2 minute read

Enterprise systems provide a terrible user experience. That’s common knowledge. Check out one of the flash keynotes about the latest flagship AI product by big incumbents. Look behind the fancy agent, what do you see? You’ll likely find a form-based system with strong early 2000s vibes. But don’t laugh, yet. We’re no better.

There’s a common formula for cybersecurity user experience. A nice useless dashboard as eye-candy, an inventory, list(s) of risks, knobs and whistles for configs. When Wiz came out a few years ago breaking the formula with their graph-centric UX, people welcomed the change. Wiz popularized graphs and toxic combinations of risk. They came out with a simple and intuitive UX. Graphs are part of the common formula now (ty Wiz).

The issue isn’t modern look-and-feel. You can find the common formula applied with the latest hottest UI framework if you wish, just go to your nearest startup. It’s that cybersecurity is complex. You can try to hide complexity away, to provide templates, to achieve the holy “turn-key solution”. But then you sell to a F50 and discover 20 quirky regulations of regional community banks vs. national banks, or dual-regulated entities. Besides, your product expands. You end up trying to cater your turn-key solution to hundreds of different diverging views. So the median user who’s got one or two use cases in mind must filter out the noise.

Wiz is still highly regarded, but their UX is far from simple nowadays. Just look at that side menu. Enterprise UX is complex because enterprises are complex and cybersecurity is complex.

But we’ve got AI now.

Not those pesky right-panel copilots. What Omer Vexler is doing above is very cool. He interweaves usage with development. If devs can use Claude Code to vibe-code their product’s UX, let’s go all in, and let customers do it directly.

Want a new report? Here you go. Table missing a column? Not anymore. You’ve never used 90% of the views? Hide them away. Let every user see only what they care about and nothing more. Let them vibe-code your UX.

Can we expect customers to know what they want and to vibe-code correctly? I don’t think so, but do we have to? TikTok figures out who you are based on profiling your attention, via a very natural signal of you scrolling thru videos. We can build AI agents that infer what users need right now even without them asking (p.s. remember privacy?).
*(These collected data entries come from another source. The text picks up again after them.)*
theorem witness_IdleEngineHoldsItsState : engine.busy = false ∧ engine.inbox = [] := ⟨rfl, rfl⟩

/-- One state for each row of Table R190. -/
theorem witness_BusyStepFollowsThePhaseTable :
    ∀ ph ∈ [Phase.pInit, .pSched, .pLoad, .pTdiff, .pRound, .pFround, .pChain],
      (busyIn ph).busy = true ∧ quiet (busyIn ph) ∧ (busyIn ph).seqPh = ph := by decide +kernel

theorem witness_NopHasNoEffect : engine.busy = false ∧ (busyIn .pInit).busy = true := ⟨rfl, rfl⟩

theorem witness_ClrerrClearsTheErrorRecord :
    failed.busy = false ∧ (engine.busy = false ∧ errorInv engine ∧ engine.err = false) ∧
    (failed.busy = false ∧ failed.err = true ∧ Instr.nop ≠ .clrerr) ∧
    (busyIn .pChain).busy = true := by decide +kernel

theorem witness_InitStartsAComputation : ready engine ∧ quiet engine := by decide +kernel

/-- Fast mode at the largest length that fits, standard mode with a written message. -/
theorem witness_SchedComputesTheRoundCount :
    (ready { engine with mode := .fast, mlen := 4096 } ∧
      quiet { engine with mode := .fast, mlen := 4096 } ∧
      lengthFits { engine with mode := .fast, mlen := 4096 }) ∧
    (ready holding ∧ quiet holding ∧ lengthFits holding ∧ holding.mode = .standard ∧
      messageWritten holding) := by decide +kernel

/-- A message of 65 bytes of which only the last block's one byte is written. -/
theorem witness_LoadFramesABlockOfThePaddedMessage :
    let s : State := { engine with msg := [(64, 0x62)], mlen := 65, blk := 1 }
    let m := List.replicate 64 0x61 ++ [0x62]
    ready s ∧ quiet s ∧ lengthFits s ∧ blockExists s ∧ s.mlen.toNat = m.length ∧
    (∀ a, 64 * s.blk.toNat ≤ a → a < 64 * s.blk.toNat + 64 → a < m.length → msgRead s.msg a = m[a]?) ∧
    msgRead s.msg 0 = none := by
  refine ⟨by decide +kernel, by decide +kernel, by decide +kernel, by decide +kernel, rfl, ?_, rfl⟩
  intro a h1 _ h3
  obtain rfl : a = 64 := Nat.le_antisymm (Nat.lt_succ_iff.mp h3) h1
  rfl

theorem witness_TdiffWritesTheDiffusedState :
    (ready primed ∧ quiet primed ∧ primed.cfg.tdiffReading = .interleaved) ∧
    (ready { primed with cfg := { T1 with tdiffReading := .twoPass } } ∧
      quiet { primed with cfg := { T1 with tdiffReading := .twoPass } }) := by decide +kernel

theorem witness_RoundMixesEveryLane : ready { primed with rn := 63 } ∧
    quiet { primed with rn := 63 } := by decide +kernel

theorem witness_FroundMixesEveryLane :
    (ready { primed with rn := 7 } ∧ quiet { primed with rn := 7 } ∧
      ({ primed with rn := 7 } : State).rn.toNat < 8 ∧ primed.cfg.fastLaneOrder = .snapshot) ∧
    (ready { primed with cfg := { T1 with fastLaneOrder := .inPlace } } ∧
      quiet { primed with cfg := { T1 with fastLaneOrder := .inPlace } }) := by decide +kernel

theorem witness_ChainAddsTheInitialState : ready { primed with blk := 0xFFFFFFFFFFFFFFFF } ∧
    quiet { primed with blk := 0xFFFFFFFFFFFFFFFF } := by decide +kernel

theorem witness_CompressFoldsTheBlock :
    (ready { primed with rc := 63 } ∧ quiet { primed with rc := 63 } ∧ primed.mode = .standard) ∧
    (ready { primed with mode := .fast } ∧ quiet { primed with mode := .fast }) := by decide +kernel

theorem witness_HashComputesTheDigest :
    ready holding ∧ quiet holding ∧ lengthFits holding ∧ holdsMessage holding abc := by
  decide +kernel

/-- The empty message: the engine takes 25 steps, so it is busy after 24 and idle after 25; with no
input, and with a read due at once. -/
theorem witness_HashTakesTheStatedSteps :
    ready engine ∧ quiet engine ∧ lengthFits engine ∧ holdsMessage engine [] ∧
    (24 : Nat) < 2 + blockCount 0 * (3 + rounds [] .standard) ∧
    25 ≤ 2 + blockCount 0 * (3 + rounds [] .standard) ∧
    ¬ 25 < 2 + blockCount 0 * (3 + rounds [] .standard) ∧
    ready (given (.read 0x004 4)) ∧ noReset (given (.read 0x004 4)).inbox ∧
    lengthFits (given (.read 0x004 4)) ∧ holdsMessage (given (.read 0x004 4)) [] := by decide +kernel

theorem witness_EveryCommandCompletes : messageWritten holding := by decide +kernel

theorem witness_EveryCommandEndsIdle : primed.busy = false ∧ ∃ t, exec .tdiff primed = .next t :=
  ⟨rfl, _, rfl⟩

theorem witness_CommandsWriteOnlyTheirRegisters :
    noReset (given (.read 0x004 4)).inbox ∧ quiet primed ∧
    (∃ t, exec .round (given (.read 0x004 4)) = .next t) ∧ (∃ t, exec .round primed = .next t) ∧
    primed.busy = false ∧ operandsLegal .round primed ∧ Instr.round ≠ .clrerr :=
  ⟨by decide +kernel, by decide +kernel, ⟨_, rfl⟩, ⟨_, rfl⟩, rfl, by simp [operandsLegal], by simp⟩

theorem witness_HostAccessesCannotDisturbACommand :
    noReset [⟨.afterSteps 1, .write 0x008 4 1⟩, ⟨.afterSteps 0, .read 0x004 4⟩] := by decide +kernel

/-- Two engines that differ in `S`, `MODE` and a byte beyond the message. -/
theorem witness_HashDependsOnTheMessageOnly :
    ready holding ∧ quiet holding ∧ lengthFits holding ∧
    ready { primed with mode := .fast, mlen := 3, msg := holding.msg ++ [(3, 0xFF)] } ∧
    quiet { primed with mode := .fast, mlen := 3, msg := holding.msg ++ [(3, 0xFF)] } ∧
    holding.cfg = primed.cfg ∧
    ∀ a, a < holding.mlen.toNat → msgRead holding.msg a = msgRead (holding.msg ++ [(3, 0xFF)]) a := by
  decide +kernel

theorem witness_HashEqualsItsCommandSequence :
    ready atLastBlock ∧ quiet atLastBlock ∧ lengthFits atLastBlock := by decide +kernel

theorem witness_CompressEqualsItsCommandSequence :
    (ready { primed with rc := 63 } ∧ quiet { primed with rc := 63 } ∧ primed.mode = .standard) ∧
    (ready { primed with mode := .fast } ∧ quiet { primed with mode := .fast }) := by decide +kernel
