/-- `pad(m)` is its four parts, whatever the length field holds. -/
theorem pad_eq (m : List Byte) :
    pad m = m ++ [Config.padMark] ++ List.replicate (zeroCount m.length) 0 ++
      be64Bytes (bitLength m.length) := by
  have hz := zeroCount_lt m.length
  have hlen : ((m ++ [Config.padMark]).length + zeroCount m.length) % 64 = 56 := by
    rw [List.length_append, List.length_singleton, zeroCount]
    omega
  rw [pad, padZeros_eq_append_replicate (by omega) hz hlen]

theorem length_pad (m : List Byte) : (pad m).length = paddedLength m.length := by
  simp only [pad_eq, paddedLength_eq, be64Bytes, List.length_append, List.length_replicate,
    List.length_cons, List.length_nil]

/-- Settles O52: the zero bytes of the closed form are those the algorithm adds. -/
theorem paddedMessageHasItsClosedForm : Obligations.PaddedMessageHasItsClosedForm := by
  intro m hm
  refine ⟨zeroCount m.length, zeroCount_lt _, ?_, ?_, length_pad m⟩
  · unfold zeroCount
    omega
  · rw [pad_eq, bitLength_of_lt hm]
    rfl

/-! ### The bytes of the padded message (R122) -/

/-- Byte k of the length field, the most significant first (R64). -/
theorem be64Bytes_getElem? (v : Dword) {k : Nat} (hk : k < 8) :
    (be64Bytes v)[k]? = some (v.extractLsb' (8 * (7 - k)) 8) := by
  interval_cases k <;> rfl

/-- Each byte of the padding algorithm is the one computed on demand, part by part of `pad_eq`. -/
theorem pad_getElem? (m : List Byte) {j : Nat} (hj : j < paddedLength m.length) :
    (pad m)[j]? = some (paddedByte (messageAt m) m.length j) := by
  have hparts := paddedLength_eq m.length
  have hmarked : (m ++ [Config.padMark]).length = m.length + 1 := List.length_append
  have hzeroed : (m ++ [Config.padMark] ++ List.replicate (zeroCount m.length) 0).length =
      paddedLength m.length - 8 := by
    rw [List.length_append, hmarked, List.length_replicate]
    omega
  rw [pad_eq]
  unfold paddedByte
  split_ifs with hmsg hmark hzero
  · rw [List.append_assoc, List.append_assoc, List.getElem?_append_left hmsg, messageAt,
      List.getD_eq_getElem _ _ hmsg, List.getElem?_eq_getElem hmsg]
  · rw [List.getElem?_append_left (by omega), List.getElem?_append_left (by omega), hmark,
      List.getElem?_concat_length]
  · rw [List.getElem?_append_left (by omega), List.getElem?_append_right (by omega),
      List.getElem?_replicate, if_pos (by omega)]
  · have hindex : 7 - (j - (paddedLength m.length - 8)) = paddedLength m.length - 1 - j := by omega
    rw [List.getElem?_append_right (by omega), hzeroed, be64Bytes_getElem? _ (by omega), hindex]

/-- Settles O53: the agreement holds at every length, so below 2^61 as well. -/
theorem paddedByteIsTheByteOfPad : Obligations.PaddedByteIsTheByteOfPad :=
  fun m _ _ hj => pad_getElem? m hj

/-! ### `LOAD` (R123, R126) -/

/-- The bytes of a word of a block (R123). -/
theorem byteOf_framedWord (f : Nat → Byte) (l k j : Nat) {i : Nat} (hi : i < 4) :
    byteOf (framedWord f l k j) i = paddedByte f l (64 * k + 4 * j + i) := by
  obtain ⟨h0, h1, h2, h3⟩ := byteOf_le32 (paddedByte f l (64 * k + 4 * j))
    (paddedByte f l (64 * k + 4 * j + 1)) (paddedByte f l (64 * k + 4 * j + 2))
    (paddedByte f l (64 * k + 4 * j + 3))
  interval_cases i
  exacts [h0, h1, h2, h3]

/-- The bytes of block `BLK` that the message has are in the buffer; those of other blocks may be
unwritten (R126). -/
def holdsBlock (s : State) (m : List Byte) : Prop :=
  ∀ a, 64 * s.blk.toNat ≤ a → a < 64 * s.blk.toNat + 64 → a < m.length → msgRead s.msg a = m[a]?

theorem loadStep_of_holdsBlock {s : State} {m : List Byte} (hlen : s.mlen.toNat = m.length)
    (hm : holdsBlock s m) : loadStep s = .next (loaded s) := by
  rcases loadStep_cases s with ⟨a, ha, -⟩ | ⟨-, h⟩
  · obtain ⟨hlow, hhigh, hnone, -⟩ := (firstUnwritten_eq_some_iff _ _ _ _).1 ha
    have hlt : a < m.length := by omega
    rw [hm a hlow (by omega) hlt, List.getElem?_eq_getElem hlt] at hnone
    cases hnone
  · exact h

/-- The words `P_LOAD` writes hold the padded message's bytes. -/
theorem pad_getElem?_loaded {s : State} {m : List Byte} (hlen : s.mlen.toNat = m.length)
    (hm : holdsBlock s m) (hblk : blockExists s) {j i : Nat} (hj : j < 16) (hi : i < 4) :
    (pad m)[64 * s.blk.toNat + 4 * j + i]? = some (byteOf (blockWord (loaded s).w j) i) := by
  have hin : 64 * s.blk.toNat + 4 * j + i < paddedLength m.length := by
    rw [← hlen]
    unfold blockExists blockCount at hblk
    unfold paddedLength
    omega
  have hbyte : 64 * s.blk.toNat + 4 * j + i < m.length →
      messageAt m (64 * s.blk.toNat + 4 * j + i) = msgByte s.msg (64 * s.blk.toNat + 4 * j + i) := by
    intro hlt
    rw [msgByte, hm _ (by omega) (by omega) hlt, messageAt, List.getD_eq_getElem?_getD]
  rw [pad_getElem? m hin, paddedByte_congr hbyte, ← hlen, loaded, framedBlock,
    blockWord_words16 _ hj, byteOf_framedWord _ _ _ _ hi]

/-- A ready engine with a quiet host performs `LOAD` (R126). -/
theorem exec_load {s : State} {m : List Byte} (hr : ready s) (hq : quiet s) (hl : lengthFits s)
    (hblk : blockExists s) (hlen : s.mlen.toNat = m.length) (hm : holdsBlock s m) :
    exec .load s = .next (goTo .idle (loaded (startState .load s))) := by
  have hload : loadStep (startState .load s) = .next (loaded (startState .load s)) :=
    loadStep_of_holdsBlock hlen hm
  have hphase : phaseStep (startState .load s) = .next (goTo .idle (loaded (startState .load s))) := by
    have hph : (startState .load s).seqPh = .pLoad := rfl
    simp only [phaseStep, hph, hload, andThen_next]
    rfl
  have hop : operandsLegal .load s := ⟨fun _ => hl, fun _ => hblk, nofun⟩
  rw [exec_of_legal hr.1 hr.2 hop nofun nofun, ← hphase]
  exact runCommand_one .load .pLoad hq

/-- Settles O12: the words are those of `P_LOAD`, the only phase of `LOAD`. -/
theorem loadFramesABlockOfThePaddedMessage : Obligations.LoadFramesABlockOfThePaddedMessage := by
  intro s m hr hq hl hblk hlen hm
  refine ⟨(loaded s).w, fun j hj => ?_, _, exec_load hr hq hl hblk hlen hm, rfl⟩
  have hbyte {i : Nat} (hi : i < 4) := pad_getElem?_loaded hlen hm hblk hj hi
  exact ⟨hbyte (i := 0) (by decide), hbyte (by decide), hbyte (by decide), hbyte (by decide)⟩

end Sys2Proof.Machine

/-! The round schedule (spec/42_round_schedule.md R135 to R141): the range and the monotonicity of the
round count, and what `SCHED` writes. All rest on the count's one form, 20 + (3u) div 64 (R138), in which
only the number u of distinct byte values stands. -/

namespace Sys2Proof.Machine

open Sys2Proof.Safety

/-! ### The round count (R135 to R140) -/

theorem scheduledRounds_mono {u v : Nat} (h : u ≤ v) : scheduledRounds u ≤ scheduledRounds v :=
  Nat.add_le_add_left (Nat.div_le_div_right (Nat.mul_le_mul_left 3 h)) _

theorem le_scheduledRounds (u : Nat) : 20 ≤ scheduledRounds u := Nat.le_add_right _ _

theorem scheduledRounds_le {u : Nat} (h : u ≤ 256) : scheduledRounds u ≤ 32 :=
  scheduledRounds_mono h

/-- Settles O54: there are at most 256 byte values, and at 256 the count is 32. -/
theorem roundCountHasItsIntegerForm : Obligations.RoundCountHasItsIntegerForm := by
  intro m
  have hform := rounds_standard_eq m
  refine ⟨rfl, distinctBytes_le m, hform, ?_, ?_⟩
  · rw [hform]; exact le_scheduledRounds _
  · rw [hform]; exact scheduledRounds_le (distinctBytes_le m)

/-- A byte value that occurs in `m` occurs in a message that uses all of its values. -/
theorem distinctBytes_mono {m n : List Byte} (h : ∀ b ∈ m, b ∈ n) :
    distinctBytes m ≤ distinctBytes n := by
  refine List.countP_mono_left fun b _ hb => ?_
  obtain ⟨x, hx, hxb⟩ := List.any_eq_true.1 hb
  exact List.any_eq_true.2 ⟨x, h x hx, hxb⟩

theorem rounds_standard_mono {m n : List Byte} (h : ∀ b ∈ m, b ∈ n) :
    rounds m .standard ≤ rounds n .standard := by
  rw [rounds_standard_eq, rounds_standard_eq]
  exact scheduledRounds_mono (distinctBytes_mono h)

/-- Settles O55: messages with the same byte values use a superset of each other's. -/
theorem roundCountIsMonotonic : Obligations.RoundCountIsMonotonic := by
  intro m n
  refine ⟨rounds_standard_mono, fun h => ?_⟩
  exact le_antisymm (rounds_standard_mono fun b => (h b).1) (rounds_standard_mono fun b => (h b).2)

/-! ### `SCHED` (R141) -/

/-- A written byte is the one the engine reads. -/
theorem msgByte_eq_iff {buffer : List Host.Cell} {a : Nat} (h : (msgRead buffer a).isSome = true)
    (b : Byte) : msgByte buffer a = b ↔ msgRead buffer a = some b := by
  obtain ⟨x, hx⟩ := Option.isSome_iff_exists.1 h
  simp [msgByte, hx]

/-- `SEEN` as the bytes of the buffer below `MLEN` give it (R141). -/
def bufferSeen (s : State) : BitVec 256 := presence (msgByte s.msg) s.mlen.toNat

theorem bufferSeen_getLsbD {s : State} (hw : messageWritten s) {b : Nat} (hb : b < 256) :
    (bufferSeen s).getLsbD b = true ↔
      ∃ a, a < s.mlen.toNat ∧ msgRead s.msg a = some (BitVec.ofNat 8 b) := by
  rw [bufferSeen, presence_getLsbD _ _ b hb]
  exact exists_congr fun a => and_congr_right fun ha => msgByte_eq_iff (hw a ha) _

/-- `RC` is wide enough for the count. -/
theorem toNat_scheduledRounds (seen : BitVec 256) :
    (BitVec.ofNat 6 (scheduledRounds (uniqueBytes seen))).toNat = scheduledRounds (uniqueBytes seen) :=
  Nat.mod_eq_of_lt ((scheduledRounds_le (uniqueBytes_le seen)).trans_lt (by decide))

/-- The state with the two registers `SCHED` writes. -/
def scheduled (s : State) (seen : BitVec 256) (rc : BitVec 6) : State :=
  { s with seen := seen, rc := rc }

/-- In fast mode `SCHED` reads no byte. -/
theorem schedStep_of_fast {s : State} (hm : s.mode = .fast) : schedStep s = .next (scheduled s 0 8) := by
  rcases schedStep_cases s with ⟨-, h⟩ | ⟨hstandard, -⟩ | ⟨hstandard, -⟩
  · exact h
  · cases hm.symm.trans hstandard
  · cases hm.symm.trans hstandard

theorem schedStep_of_written {s : State} (hm : s.mode = .standard) (hw : messageWritten s) :
    schedStep s = .next (scheduled s (bufferSeen s)
      (BitVec.ofNat 6 (scheduledRounds (uniqueBytes (bufferSeen s))))) := by
  rcases schedStep_cases s with ⟨hfast, -⟩ | ⟨-, a, ha, -⟩ | ⟨-, -, h⟩
  · cases hm.symm.trans hfast
  · obtain ⟨-, hlt, hnone, -⟩ := (firstUnwritten_eq_some_iff _ _ _ _).1 ha
    simpa [hnone] using hw a (by omega)
  · exact h

/-- A ready engine with a quiet host performs `SCHED` and is idle again. -/
theorem exec_sched {s : State} {seen : BitVec 256} {rc : BitVec 6} (hr : ready s) (hq : quiet s)
    (hl : lengthFits s)
    (h : schedStep (startState .sched s) = .next (scheduled (startState .sched s) seen rc)) :
    exec .sched s = .next (goTo .idle (scheduled (startState .sched s) seen rc)) := by
  have hphase : phaseStep (startState .sched s) =
      .next (goTo .idle (scheduled (startState .sched s) seen rc)) := by
    have hph : (startState .sched s).seqPh = .pSched := rfl
    simp only [phaseStep, hph, h, andThen_next]
    rfl
  have hop : operandsLegal .sched s := ⟨fun _ => hl, nofun, nofun⟩
  rw [exec_of_legal hr.1 hr.2 hop nofun nofun, ← hphase]
  exact runCommand_one .sched .pSched hq

/-- Settles O11: what `P_SCHED` writes depends on `MODE`, `MLEN` and the buffer, which the acceptance of
`SCHED` leaves alone. -/
theorem schedComputesTheRoundCount : Obligations.SchedComputesTheRoundCount := by
  intro s hr hq hl
  constructor
  · intro hm
    exact ⟨_, exec_sched hr hq hl (schedStep_of_fast hm), rfl⟩
  · intro hm hw
    refine ⟨bufferSeen s, _, fun b hb => bufferSeen_getLsbD hw hb, toNat_scheduledRounds _, ?_⟩
    exact ⟨_, exec_sched hr hq hl (schedStep_of_written (s := startState .sched s) hm hw), rfl⟩

end Sys2Proof.Machine

/-! The diffusion core (spec/43_diffusion_core.md R146 to R156): the closed form of the interleaved cascade,
the dependence of a round on its index, the all-zero state, and the commands `TDIFF`, `ROUND` and `CHAIN`.

The one idea is in the cascade (R148, R149): followed in a single lane j, the loop over i overwrites the
word at i = j, and only the pushes of lanes above j that wrap around reach it afterwards. -/

namespace Sys2Proof.Machine

open Sys2Proof.Safety

/-! ### The primitives on zero (R110 to R115) -/

theorem add32_zero_left (x : Word) : add32 0 x = x := BitVec.zero_add x
theorem xor32_zero_right (x : Word) : xor32 x 0 = x := BitVec.xor_zero
theorem mul32_zero_left (x : Word) : mul32 0 x = 0 := BitVec.zero_mul
theorem shr32_zero_left (n : Nat) : shr32 0 n = 0 := BitVec.zero_ushiftRight

/-! ### `mix` (R146) -/

/-- Settles O58: every line of `mix` maps 0 to 0, and the last adds p. -/
theorem mixOfZeroSumIsThePrime : Obligations.MixOfZeroSumIsThePrime := by
  intro a b c p h
  have hsum : add32 (xor32 a b) c = 0 := h
  simp only [mix, hsum, rotl32_zero, mul32_zero_left, shr32_zero_left, xor32_zero_right,
    add32_zero_left]

/-- The lines of `mix` on the operands of lane i, as one expression. -/
theorem mixLane_eq (p : Config.Params) (s : Words8) (w : Words16) (i : Nat) :
    mixLane p s w i =
      rotl32
        ((rotl32 ((lane s i ^^^ lane s ((i + 1) % 8)) + blockWord w i) 13 * lane p.prime i) ^^^
          ((rotl32 ((lane s i ^^^ lane s ((i + 1) % 8)) + blockWord w i) 13 * lane p.prime i) >>> 16)) 5
        + lane p.prime i := by
  rw [lane_mod]
  rfl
Maybe we could finally have a great user experience that stays great for you even as products evolve for the needs of others.

But. Do we even need a user experience anymore?

The reason why we have dashboards and lists and graphs is for us humans to reason about complex data. To manage a complex process. AI doesn’t need any of that. It just eats up raw, messy, beautiful data.

What interface do humans need when AI performs the analysis, handles the process, manages the program, and asks us for direction?

We might need an interface to review AI’s work. But there’s a big difference between an interface for creation and one for review. Think code review software (PRs) vs. IDEs.

I asked this question to a very smart friend. He thought about it for a while. Then he reversed the roles and asked: what interface does AI need to ask the human for input?

We’re no longer designing user experiences. We’re designing a machine-human interface.